» Source information:
# # #
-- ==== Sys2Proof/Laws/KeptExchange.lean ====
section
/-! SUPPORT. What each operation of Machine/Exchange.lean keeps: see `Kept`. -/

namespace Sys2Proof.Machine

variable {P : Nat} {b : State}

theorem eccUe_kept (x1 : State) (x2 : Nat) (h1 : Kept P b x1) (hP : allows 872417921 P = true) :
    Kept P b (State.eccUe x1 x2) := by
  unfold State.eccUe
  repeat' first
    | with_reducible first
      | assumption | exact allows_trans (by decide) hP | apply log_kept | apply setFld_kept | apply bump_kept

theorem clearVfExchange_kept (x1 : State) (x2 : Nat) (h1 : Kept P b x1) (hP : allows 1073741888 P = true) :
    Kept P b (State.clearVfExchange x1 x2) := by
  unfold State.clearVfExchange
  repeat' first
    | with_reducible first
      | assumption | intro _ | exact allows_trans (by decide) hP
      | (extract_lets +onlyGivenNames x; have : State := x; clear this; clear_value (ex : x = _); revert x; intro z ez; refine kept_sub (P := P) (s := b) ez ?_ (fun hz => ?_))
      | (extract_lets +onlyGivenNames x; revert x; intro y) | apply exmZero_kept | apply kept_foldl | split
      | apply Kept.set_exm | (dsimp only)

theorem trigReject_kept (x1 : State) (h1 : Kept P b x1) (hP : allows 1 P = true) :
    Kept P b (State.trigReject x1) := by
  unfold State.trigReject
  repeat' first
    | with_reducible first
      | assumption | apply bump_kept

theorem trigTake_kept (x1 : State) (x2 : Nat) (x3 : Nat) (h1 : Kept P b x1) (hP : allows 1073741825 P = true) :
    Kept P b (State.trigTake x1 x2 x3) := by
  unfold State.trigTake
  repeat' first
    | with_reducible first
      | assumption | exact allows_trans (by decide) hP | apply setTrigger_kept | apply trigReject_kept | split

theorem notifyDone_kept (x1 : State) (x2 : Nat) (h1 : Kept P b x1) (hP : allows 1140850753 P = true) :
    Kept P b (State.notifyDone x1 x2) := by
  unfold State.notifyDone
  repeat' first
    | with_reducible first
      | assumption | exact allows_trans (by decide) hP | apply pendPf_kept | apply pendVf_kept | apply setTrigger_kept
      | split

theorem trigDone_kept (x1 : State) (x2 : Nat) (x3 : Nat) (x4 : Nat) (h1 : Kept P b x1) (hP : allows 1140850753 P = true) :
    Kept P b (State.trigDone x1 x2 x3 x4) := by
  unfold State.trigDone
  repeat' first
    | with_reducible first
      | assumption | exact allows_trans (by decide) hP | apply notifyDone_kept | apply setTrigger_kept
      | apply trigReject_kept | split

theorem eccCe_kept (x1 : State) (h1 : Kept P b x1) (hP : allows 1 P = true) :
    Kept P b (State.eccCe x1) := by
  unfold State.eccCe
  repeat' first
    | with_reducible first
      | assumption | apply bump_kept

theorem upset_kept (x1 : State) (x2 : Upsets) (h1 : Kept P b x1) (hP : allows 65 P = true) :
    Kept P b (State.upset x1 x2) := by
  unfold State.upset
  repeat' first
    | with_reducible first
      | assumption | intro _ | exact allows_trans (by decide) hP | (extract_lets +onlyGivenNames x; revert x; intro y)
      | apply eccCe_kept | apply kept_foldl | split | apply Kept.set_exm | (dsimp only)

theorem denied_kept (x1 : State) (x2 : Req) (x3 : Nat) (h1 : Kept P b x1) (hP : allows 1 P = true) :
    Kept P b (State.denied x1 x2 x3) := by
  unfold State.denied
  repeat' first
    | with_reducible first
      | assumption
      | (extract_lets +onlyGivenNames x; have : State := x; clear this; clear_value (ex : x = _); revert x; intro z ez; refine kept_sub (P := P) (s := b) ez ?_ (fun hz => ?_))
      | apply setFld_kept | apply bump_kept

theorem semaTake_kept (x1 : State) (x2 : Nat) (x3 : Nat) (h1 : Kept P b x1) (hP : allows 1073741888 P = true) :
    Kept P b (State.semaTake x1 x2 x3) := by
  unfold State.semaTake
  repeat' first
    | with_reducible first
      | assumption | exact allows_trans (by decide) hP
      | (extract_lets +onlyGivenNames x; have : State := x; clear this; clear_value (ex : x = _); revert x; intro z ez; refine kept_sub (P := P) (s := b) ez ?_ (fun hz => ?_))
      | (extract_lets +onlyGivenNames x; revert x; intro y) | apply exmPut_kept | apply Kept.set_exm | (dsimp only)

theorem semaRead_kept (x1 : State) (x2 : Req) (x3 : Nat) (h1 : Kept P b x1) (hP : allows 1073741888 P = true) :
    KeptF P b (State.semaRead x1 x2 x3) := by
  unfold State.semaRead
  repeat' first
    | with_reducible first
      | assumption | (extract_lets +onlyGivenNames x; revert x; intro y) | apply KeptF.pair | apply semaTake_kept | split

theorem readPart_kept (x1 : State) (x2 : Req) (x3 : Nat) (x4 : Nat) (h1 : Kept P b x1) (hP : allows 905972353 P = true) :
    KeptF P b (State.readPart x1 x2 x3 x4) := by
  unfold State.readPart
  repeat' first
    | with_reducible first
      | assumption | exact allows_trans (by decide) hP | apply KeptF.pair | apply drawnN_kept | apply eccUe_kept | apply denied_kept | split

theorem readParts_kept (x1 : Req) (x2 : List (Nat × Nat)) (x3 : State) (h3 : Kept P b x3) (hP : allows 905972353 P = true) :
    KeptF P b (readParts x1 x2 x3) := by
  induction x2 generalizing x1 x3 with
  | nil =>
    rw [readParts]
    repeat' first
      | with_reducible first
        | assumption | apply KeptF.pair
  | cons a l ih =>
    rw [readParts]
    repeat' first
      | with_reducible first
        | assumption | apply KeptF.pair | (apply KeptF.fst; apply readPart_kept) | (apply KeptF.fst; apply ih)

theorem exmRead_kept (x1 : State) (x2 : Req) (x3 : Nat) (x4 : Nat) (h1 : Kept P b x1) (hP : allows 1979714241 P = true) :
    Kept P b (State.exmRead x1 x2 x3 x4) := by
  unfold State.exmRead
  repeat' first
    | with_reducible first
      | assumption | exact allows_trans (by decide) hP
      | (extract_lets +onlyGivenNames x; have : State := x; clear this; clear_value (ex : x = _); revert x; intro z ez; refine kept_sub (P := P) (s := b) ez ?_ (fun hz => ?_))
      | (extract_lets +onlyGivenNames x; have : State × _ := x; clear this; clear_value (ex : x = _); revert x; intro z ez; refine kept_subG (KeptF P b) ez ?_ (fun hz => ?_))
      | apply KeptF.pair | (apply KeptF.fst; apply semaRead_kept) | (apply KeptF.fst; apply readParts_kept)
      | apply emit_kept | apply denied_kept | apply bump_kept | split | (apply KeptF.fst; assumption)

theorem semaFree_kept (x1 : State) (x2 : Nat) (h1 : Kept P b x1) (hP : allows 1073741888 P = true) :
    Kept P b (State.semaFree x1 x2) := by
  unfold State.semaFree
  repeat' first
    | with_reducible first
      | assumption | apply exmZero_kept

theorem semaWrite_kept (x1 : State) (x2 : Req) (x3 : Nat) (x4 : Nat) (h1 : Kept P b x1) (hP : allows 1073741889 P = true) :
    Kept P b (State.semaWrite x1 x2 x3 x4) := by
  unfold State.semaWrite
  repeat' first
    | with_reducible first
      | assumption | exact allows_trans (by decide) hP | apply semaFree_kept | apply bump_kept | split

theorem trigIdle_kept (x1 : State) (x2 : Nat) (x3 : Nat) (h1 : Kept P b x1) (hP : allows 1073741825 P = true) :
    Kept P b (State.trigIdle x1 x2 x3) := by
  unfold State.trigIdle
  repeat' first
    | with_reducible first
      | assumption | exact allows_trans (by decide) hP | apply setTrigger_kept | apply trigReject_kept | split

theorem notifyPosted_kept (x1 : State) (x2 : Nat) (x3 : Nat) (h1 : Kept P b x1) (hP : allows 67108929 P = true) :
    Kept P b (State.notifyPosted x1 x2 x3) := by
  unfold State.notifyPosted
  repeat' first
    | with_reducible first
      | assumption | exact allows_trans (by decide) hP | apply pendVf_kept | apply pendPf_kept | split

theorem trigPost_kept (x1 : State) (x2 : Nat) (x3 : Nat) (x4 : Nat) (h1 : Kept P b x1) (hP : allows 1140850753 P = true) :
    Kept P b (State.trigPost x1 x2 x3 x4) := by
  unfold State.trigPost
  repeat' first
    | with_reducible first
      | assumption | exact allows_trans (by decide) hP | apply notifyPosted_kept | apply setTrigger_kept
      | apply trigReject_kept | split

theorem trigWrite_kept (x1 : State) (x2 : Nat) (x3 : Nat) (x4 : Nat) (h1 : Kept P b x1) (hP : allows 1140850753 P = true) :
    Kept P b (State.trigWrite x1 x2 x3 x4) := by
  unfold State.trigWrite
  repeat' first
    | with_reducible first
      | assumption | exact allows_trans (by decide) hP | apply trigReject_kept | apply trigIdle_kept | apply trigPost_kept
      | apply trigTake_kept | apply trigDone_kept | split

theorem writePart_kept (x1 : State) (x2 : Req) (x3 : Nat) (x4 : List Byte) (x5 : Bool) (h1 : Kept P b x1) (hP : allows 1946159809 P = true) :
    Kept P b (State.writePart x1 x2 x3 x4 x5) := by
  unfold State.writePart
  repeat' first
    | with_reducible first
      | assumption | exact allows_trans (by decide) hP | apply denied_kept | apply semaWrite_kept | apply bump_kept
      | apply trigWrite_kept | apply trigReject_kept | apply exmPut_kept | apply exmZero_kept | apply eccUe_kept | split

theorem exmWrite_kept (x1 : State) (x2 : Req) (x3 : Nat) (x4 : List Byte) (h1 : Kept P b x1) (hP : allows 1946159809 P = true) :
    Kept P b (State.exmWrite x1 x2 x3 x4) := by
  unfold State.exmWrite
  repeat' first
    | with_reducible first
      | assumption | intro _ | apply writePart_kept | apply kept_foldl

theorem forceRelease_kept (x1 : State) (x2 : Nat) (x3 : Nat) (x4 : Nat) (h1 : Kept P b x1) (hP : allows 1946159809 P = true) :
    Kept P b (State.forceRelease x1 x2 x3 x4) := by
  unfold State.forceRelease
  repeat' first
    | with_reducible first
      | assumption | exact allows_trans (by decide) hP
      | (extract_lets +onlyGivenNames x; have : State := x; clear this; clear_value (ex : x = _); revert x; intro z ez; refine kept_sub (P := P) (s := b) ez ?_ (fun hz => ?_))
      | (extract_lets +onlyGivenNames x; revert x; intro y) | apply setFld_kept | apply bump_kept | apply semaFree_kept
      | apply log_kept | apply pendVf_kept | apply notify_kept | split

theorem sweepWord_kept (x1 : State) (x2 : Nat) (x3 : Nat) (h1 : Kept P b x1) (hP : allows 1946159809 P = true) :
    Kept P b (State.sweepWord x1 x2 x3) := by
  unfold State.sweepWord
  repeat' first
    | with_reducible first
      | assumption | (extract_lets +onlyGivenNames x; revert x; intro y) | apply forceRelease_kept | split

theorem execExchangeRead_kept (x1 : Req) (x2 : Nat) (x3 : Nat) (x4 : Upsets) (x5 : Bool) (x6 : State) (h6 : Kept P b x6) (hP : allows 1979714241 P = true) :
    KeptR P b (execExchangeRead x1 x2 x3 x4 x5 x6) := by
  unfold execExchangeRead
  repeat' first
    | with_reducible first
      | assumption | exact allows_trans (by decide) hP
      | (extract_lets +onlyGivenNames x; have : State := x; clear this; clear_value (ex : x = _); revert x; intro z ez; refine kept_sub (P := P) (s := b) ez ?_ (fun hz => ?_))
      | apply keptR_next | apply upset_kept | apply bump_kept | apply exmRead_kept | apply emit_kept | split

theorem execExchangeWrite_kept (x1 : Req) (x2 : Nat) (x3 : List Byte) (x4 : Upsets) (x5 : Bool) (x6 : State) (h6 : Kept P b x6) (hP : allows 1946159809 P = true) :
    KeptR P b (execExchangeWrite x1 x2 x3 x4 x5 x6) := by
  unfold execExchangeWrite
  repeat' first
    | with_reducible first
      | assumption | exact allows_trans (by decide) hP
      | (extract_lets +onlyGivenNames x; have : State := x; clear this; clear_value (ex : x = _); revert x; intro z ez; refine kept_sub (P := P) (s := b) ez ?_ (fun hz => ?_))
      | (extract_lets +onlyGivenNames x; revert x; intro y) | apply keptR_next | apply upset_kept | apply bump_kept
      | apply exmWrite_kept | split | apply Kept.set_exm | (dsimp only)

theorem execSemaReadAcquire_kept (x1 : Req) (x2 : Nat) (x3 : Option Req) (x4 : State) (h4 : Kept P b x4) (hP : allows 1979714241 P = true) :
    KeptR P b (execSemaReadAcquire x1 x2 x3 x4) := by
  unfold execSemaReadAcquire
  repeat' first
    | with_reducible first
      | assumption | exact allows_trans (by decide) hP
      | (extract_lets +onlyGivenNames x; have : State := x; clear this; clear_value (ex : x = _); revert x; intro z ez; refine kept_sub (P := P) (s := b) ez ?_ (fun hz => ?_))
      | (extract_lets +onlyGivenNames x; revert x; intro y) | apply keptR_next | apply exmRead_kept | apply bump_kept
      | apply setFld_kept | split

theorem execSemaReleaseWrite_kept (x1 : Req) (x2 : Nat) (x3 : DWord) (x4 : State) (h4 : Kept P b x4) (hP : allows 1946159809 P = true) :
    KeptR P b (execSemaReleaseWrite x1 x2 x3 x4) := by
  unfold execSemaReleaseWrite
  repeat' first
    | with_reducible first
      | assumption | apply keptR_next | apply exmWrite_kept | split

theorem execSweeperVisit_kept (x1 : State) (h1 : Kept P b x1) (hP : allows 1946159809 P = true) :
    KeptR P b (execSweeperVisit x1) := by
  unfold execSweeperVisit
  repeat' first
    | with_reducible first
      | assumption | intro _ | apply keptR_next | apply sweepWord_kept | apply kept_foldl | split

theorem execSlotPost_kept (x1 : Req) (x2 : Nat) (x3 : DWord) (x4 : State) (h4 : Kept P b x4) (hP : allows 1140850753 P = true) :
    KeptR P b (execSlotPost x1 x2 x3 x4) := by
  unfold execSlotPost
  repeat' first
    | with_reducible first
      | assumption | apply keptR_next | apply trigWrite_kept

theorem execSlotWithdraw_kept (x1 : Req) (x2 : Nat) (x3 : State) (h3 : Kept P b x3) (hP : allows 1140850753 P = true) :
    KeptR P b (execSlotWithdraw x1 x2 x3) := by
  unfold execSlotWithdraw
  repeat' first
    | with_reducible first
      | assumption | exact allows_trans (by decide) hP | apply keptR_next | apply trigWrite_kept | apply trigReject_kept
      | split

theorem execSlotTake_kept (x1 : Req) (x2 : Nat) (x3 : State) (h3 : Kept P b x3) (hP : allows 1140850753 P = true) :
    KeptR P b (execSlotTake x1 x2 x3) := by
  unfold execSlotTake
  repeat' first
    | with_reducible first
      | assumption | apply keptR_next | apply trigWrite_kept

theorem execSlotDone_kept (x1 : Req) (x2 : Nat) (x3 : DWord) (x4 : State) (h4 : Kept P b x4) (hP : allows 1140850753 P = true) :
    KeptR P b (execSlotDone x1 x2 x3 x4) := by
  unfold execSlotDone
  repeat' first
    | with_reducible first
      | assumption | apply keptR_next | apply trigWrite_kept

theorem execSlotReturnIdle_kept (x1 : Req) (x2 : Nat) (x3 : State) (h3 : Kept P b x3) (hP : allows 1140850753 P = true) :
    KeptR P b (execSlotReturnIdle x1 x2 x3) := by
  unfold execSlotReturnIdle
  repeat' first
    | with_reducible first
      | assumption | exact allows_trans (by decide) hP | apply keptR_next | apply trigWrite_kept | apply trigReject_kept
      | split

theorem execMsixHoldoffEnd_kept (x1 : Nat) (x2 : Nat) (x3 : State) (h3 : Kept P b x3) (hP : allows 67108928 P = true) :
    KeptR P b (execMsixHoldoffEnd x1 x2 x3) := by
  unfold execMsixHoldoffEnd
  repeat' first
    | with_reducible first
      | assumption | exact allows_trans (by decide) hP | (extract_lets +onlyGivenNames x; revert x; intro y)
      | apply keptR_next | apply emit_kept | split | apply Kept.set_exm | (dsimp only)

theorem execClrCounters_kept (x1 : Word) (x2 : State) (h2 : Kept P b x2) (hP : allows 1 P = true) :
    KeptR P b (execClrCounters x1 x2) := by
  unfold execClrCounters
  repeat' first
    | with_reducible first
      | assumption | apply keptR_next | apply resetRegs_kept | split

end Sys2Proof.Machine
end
# # #
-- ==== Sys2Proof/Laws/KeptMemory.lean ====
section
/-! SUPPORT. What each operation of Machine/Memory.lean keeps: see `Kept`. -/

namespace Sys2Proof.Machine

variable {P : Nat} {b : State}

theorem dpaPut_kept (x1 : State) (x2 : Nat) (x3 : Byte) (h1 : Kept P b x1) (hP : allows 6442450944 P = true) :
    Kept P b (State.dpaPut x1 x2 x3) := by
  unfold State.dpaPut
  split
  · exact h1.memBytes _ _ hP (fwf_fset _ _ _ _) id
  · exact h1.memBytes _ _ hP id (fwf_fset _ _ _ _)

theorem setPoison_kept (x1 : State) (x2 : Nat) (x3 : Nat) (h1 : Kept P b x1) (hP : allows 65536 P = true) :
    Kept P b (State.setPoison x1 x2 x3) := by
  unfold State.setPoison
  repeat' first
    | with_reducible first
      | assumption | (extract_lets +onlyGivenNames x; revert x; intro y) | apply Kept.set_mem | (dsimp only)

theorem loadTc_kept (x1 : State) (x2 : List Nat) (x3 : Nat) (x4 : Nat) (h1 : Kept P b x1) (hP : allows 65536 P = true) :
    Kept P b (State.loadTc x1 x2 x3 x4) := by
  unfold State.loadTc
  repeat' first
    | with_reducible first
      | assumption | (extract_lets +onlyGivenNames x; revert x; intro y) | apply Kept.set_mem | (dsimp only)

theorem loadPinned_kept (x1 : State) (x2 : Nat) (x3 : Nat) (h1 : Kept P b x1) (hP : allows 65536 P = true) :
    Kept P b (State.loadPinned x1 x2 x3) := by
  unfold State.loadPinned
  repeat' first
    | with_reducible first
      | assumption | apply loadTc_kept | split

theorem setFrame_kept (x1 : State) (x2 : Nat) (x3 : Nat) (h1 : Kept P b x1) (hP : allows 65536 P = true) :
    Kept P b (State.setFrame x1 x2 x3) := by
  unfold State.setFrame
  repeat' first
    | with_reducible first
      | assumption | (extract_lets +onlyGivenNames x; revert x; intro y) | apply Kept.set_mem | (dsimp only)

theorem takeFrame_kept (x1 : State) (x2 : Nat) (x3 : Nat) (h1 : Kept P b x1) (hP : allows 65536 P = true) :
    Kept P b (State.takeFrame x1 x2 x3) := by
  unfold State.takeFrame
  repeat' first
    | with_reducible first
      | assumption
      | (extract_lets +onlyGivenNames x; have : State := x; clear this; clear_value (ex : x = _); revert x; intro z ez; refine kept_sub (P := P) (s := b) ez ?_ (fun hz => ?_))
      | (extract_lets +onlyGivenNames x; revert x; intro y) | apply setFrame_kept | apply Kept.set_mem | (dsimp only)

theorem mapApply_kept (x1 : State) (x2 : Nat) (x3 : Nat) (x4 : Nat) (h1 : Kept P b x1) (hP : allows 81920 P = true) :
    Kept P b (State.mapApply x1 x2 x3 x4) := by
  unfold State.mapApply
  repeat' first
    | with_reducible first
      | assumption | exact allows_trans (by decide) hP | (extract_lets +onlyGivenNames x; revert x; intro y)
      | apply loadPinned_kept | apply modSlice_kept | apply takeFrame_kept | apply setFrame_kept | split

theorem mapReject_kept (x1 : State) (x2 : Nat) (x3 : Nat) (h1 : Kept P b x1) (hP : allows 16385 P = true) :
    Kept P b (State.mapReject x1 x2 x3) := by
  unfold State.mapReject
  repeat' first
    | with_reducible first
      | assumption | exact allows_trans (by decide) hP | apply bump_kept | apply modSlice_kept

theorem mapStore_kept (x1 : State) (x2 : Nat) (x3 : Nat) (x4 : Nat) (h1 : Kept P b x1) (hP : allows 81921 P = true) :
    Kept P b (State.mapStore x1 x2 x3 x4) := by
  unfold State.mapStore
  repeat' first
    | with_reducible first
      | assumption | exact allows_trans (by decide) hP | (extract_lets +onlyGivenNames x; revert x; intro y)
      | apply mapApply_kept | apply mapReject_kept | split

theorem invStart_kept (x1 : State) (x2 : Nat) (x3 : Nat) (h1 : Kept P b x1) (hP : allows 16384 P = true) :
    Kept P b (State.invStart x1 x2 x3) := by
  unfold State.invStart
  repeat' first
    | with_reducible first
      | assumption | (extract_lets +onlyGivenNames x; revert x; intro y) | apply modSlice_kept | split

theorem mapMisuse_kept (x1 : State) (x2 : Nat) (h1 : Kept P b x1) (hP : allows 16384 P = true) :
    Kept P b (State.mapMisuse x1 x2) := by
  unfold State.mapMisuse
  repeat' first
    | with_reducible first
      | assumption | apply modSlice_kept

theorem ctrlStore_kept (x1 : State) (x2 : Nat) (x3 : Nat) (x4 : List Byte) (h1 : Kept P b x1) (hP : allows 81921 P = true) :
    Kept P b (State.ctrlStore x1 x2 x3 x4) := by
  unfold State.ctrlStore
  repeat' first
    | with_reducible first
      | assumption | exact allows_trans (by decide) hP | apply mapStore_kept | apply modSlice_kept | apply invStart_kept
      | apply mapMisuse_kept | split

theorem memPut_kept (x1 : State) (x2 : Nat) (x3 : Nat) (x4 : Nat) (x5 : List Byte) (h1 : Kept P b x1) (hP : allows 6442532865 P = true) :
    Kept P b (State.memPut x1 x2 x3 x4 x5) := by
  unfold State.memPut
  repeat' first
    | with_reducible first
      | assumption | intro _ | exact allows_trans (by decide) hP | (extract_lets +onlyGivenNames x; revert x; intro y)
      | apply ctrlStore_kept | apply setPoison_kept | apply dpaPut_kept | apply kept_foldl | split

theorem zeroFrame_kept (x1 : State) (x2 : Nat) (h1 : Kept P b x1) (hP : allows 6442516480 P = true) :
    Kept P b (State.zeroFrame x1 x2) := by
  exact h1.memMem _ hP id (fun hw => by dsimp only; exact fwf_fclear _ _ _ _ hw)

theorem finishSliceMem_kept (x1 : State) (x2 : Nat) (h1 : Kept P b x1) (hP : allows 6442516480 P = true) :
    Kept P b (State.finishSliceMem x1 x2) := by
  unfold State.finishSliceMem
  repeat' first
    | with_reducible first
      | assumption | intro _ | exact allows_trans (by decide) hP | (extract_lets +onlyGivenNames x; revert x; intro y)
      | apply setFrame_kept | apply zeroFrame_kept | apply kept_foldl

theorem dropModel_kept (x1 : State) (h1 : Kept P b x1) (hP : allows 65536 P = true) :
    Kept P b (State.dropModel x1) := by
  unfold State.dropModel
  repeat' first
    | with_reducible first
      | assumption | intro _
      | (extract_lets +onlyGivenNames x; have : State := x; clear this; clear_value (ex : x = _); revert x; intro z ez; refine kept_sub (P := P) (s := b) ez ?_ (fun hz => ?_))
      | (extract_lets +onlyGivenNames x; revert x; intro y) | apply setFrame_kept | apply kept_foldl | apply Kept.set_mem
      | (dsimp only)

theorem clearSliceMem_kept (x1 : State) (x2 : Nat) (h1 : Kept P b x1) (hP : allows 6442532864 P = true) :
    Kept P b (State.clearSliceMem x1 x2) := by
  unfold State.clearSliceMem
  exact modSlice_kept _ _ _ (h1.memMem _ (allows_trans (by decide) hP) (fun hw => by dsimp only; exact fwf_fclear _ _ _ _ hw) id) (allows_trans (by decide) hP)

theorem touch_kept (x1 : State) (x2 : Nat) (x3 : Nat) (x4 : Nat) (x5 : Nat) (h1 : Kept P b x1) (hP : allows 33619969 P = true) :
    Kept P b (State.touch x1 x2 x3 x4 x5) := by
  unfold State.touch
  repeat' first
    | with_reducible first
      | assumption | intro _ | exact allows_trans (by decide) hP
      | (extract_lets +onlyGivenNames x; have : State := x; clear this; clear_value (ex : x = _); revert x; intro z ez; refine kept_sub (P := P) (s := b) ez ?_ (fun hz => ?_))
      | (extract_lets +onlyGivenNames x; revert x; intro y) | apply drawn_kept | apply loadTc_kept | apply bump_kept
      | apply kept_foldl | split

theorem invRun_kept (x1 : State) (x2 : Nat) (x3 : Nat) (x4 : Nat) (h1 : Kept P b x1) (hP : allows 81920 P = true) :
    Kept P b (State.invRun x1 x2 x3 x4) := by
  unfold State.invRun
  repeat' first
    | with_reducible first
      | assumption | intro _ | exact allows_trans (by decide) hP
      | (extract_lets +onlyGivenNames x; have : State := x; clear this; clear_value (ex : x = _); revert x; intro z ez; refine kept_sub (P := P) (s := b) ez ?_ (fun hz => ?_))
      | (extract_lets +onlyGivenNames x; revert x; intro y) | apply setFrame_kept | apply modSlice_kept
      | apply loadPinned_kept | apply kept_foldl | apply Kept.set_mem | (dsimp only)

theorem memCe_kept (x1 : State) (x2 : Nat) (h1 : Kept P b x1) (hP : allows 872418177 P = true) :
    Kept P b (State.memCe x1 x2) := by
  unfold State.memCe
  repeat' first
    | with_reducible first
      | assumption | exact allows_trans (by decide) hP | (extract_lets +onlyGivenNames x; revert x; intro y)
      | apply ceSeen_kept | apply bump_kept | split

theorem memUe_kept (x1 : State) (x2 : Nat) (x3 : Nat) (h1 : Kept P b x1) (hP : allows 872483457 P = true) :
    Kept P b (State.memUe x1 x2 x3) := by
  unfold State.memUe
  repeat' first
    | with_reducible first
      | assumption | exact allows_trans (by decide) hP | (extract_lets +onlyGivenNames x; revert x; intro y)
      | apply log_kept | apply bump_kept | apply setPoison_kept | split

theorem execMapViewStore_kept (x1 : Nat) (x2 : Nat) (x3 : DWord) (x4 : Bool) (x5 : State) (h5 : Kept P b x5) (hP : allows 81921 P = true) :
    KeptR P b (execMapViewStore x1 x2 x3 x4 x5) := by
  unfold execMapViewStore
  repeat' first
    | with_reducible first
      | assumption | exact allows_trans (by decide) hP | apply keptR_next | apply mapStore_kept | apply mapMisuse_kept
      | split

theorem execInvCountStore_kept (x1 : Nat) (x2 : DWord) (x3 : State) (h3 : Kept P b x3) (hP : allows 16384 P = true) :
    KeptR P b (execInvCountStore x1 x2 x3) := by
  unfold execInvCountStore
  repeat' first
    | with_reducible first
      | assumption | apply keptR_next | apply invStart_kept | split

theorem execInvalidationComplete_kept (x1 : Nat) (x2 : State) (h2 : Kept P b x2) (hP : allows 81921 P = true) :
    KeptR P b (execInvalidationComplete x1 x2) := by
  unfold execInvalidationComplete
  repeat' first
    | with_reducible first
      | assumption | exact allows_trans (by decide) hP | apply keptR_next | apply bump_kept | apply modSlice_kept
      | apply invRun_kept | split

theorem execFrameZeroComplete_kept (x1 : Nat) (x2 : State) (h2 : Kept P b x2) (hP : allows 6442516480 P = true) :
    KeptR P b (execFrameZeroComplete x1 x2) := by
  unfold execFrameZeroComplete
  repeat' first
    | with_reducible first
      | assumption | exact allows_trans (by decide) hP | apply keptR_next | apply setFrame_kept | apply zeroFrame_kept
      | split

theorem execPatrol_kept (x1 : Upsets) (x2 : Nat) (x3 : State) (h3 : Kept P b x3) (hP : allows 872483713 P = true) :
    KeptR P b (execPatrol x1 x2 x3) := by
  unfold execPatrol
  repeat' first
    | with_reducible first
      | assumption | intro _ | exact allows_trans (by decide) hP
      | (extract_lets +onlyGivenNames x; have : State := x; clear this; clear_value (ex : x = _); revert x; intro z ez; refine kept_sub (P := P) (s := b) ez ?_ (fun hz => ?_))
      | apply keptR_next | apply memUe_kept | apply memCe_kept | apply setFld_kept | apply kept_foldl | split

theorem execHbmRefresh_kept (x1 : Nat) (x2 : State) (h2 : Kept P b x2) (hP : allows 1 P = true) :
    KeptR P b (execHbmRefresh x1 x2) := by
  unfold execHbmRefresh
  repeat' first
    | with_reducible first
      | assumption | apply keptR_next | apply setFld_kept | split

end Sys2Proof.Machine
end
# # #
» What you need to do: In the entries above, restate word for word the lines between the one holding "-- ==== Sys2Proof/Laws/KeptExchange.lean" and the one holding "theorem clearVfExchange_kept (x1", inclusive, and nothing besides.

» Reply to the task:
-- ==== Sys2Proof/Laws/KeptExchange.lean ====
section
/-! SUPPORT. What each operation of Machine/Exchange.lean keeps: see `Kept`. -/

namespace Sys2Proof.Machine

variable {P : Nat} {b : State}

theorem eccUe_kept (x1 : State) (x2 : Nat) (h1 : Kept P b x1) (hP : allows 872417921 P = true) :
    Kept P b (State.eccUe x1 x2) := by
  unfold State.eccUe
  repeat' first
    | with_reducible first
      | assumption | exact allows_trans (by decide) hP | apply log_kept | apply setFld_kept | apply bump_kept

theorem clearVfExchange_kept (x1 : State) (x2 : Nat) (h1 : Kept P b x1) (hP : allows 1073741888 P = true) :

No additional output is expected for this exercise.